▶ [Collected data]
+ + + + + + +

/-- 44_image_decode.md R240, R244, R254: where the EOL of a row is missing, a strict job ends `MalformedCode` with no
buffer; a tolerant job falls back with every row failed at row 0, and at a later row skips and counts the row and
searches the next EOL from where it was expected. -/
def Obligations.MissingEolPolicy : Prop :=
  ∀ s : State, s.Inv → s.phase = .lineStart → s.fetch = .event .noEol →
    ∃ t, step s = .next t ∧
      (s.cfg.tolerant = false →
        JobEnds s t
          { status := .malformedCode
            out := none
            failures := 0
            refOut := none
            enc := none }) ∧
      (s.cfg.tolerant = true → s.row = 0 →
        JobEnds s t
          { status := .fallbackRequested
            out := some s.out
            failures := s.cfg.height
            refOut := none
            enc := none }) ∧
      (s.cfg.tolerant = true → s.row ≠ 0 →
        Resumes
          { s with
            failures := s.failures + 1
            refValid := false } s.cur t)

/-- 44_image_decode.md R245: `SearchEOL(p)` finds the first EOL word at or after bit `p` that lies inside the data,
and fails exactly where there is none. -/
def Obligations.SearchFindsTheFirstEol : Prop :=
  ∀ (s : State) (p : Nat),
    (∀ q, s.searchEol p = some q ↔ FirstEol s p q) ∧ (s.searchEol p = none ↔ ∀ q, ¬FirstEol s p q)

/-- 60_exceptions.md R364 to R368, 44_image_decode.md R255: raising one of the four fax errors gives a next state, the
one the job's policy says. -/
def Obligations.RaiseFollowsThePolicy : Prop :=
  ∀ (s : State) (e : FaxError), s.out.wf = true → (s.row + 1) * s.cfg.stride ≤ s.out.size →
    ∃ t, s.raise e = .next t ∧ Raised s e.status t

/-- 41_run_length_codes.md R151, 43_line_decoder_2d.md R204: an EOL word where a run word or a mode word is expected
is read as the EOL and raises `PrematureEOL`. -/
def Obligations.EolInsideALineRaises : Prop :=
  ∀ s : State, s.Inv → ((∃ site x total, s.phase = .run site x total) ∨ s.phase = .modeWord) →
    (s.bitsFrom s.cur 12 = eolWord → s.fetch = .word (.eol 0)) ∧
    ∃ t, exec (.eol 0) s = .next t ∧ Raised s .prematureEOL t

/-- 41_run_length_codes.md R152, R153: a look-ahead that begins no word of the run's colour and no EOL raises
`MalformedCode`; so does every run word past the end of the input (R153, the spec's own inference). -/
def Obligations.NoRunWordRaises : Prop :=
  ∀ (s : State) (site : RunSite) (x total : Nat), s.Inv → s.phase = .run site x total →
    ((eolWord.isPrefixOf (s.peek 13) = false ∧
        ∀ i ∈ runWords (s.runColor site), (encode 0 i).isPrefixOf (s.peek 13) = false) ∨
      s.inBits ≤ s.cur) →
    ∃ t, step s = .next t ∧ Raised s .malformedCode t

+ + + + + + +

▶ [Problem statement] Set down the lines of the records exactly, from the first one through the line containing "s.fetch = .event .noEol →", and add nothing else.

▶ [Task result]
/-- 44_image_decode.md R240, R244, R254: where the EOL of a row is missing, a strict job ends `MalformedCode` with no
buffer; a tolerant job falls back with every row failed at row 0, and at a later row skips and counts the row and
searches the next EOL from where it was expected. -/
def Obligations.MissingEolPolicy : Prop :=
  ∀ s : State, s.Inv → s.phase = .lineStart → s.fetch = .event .noEol →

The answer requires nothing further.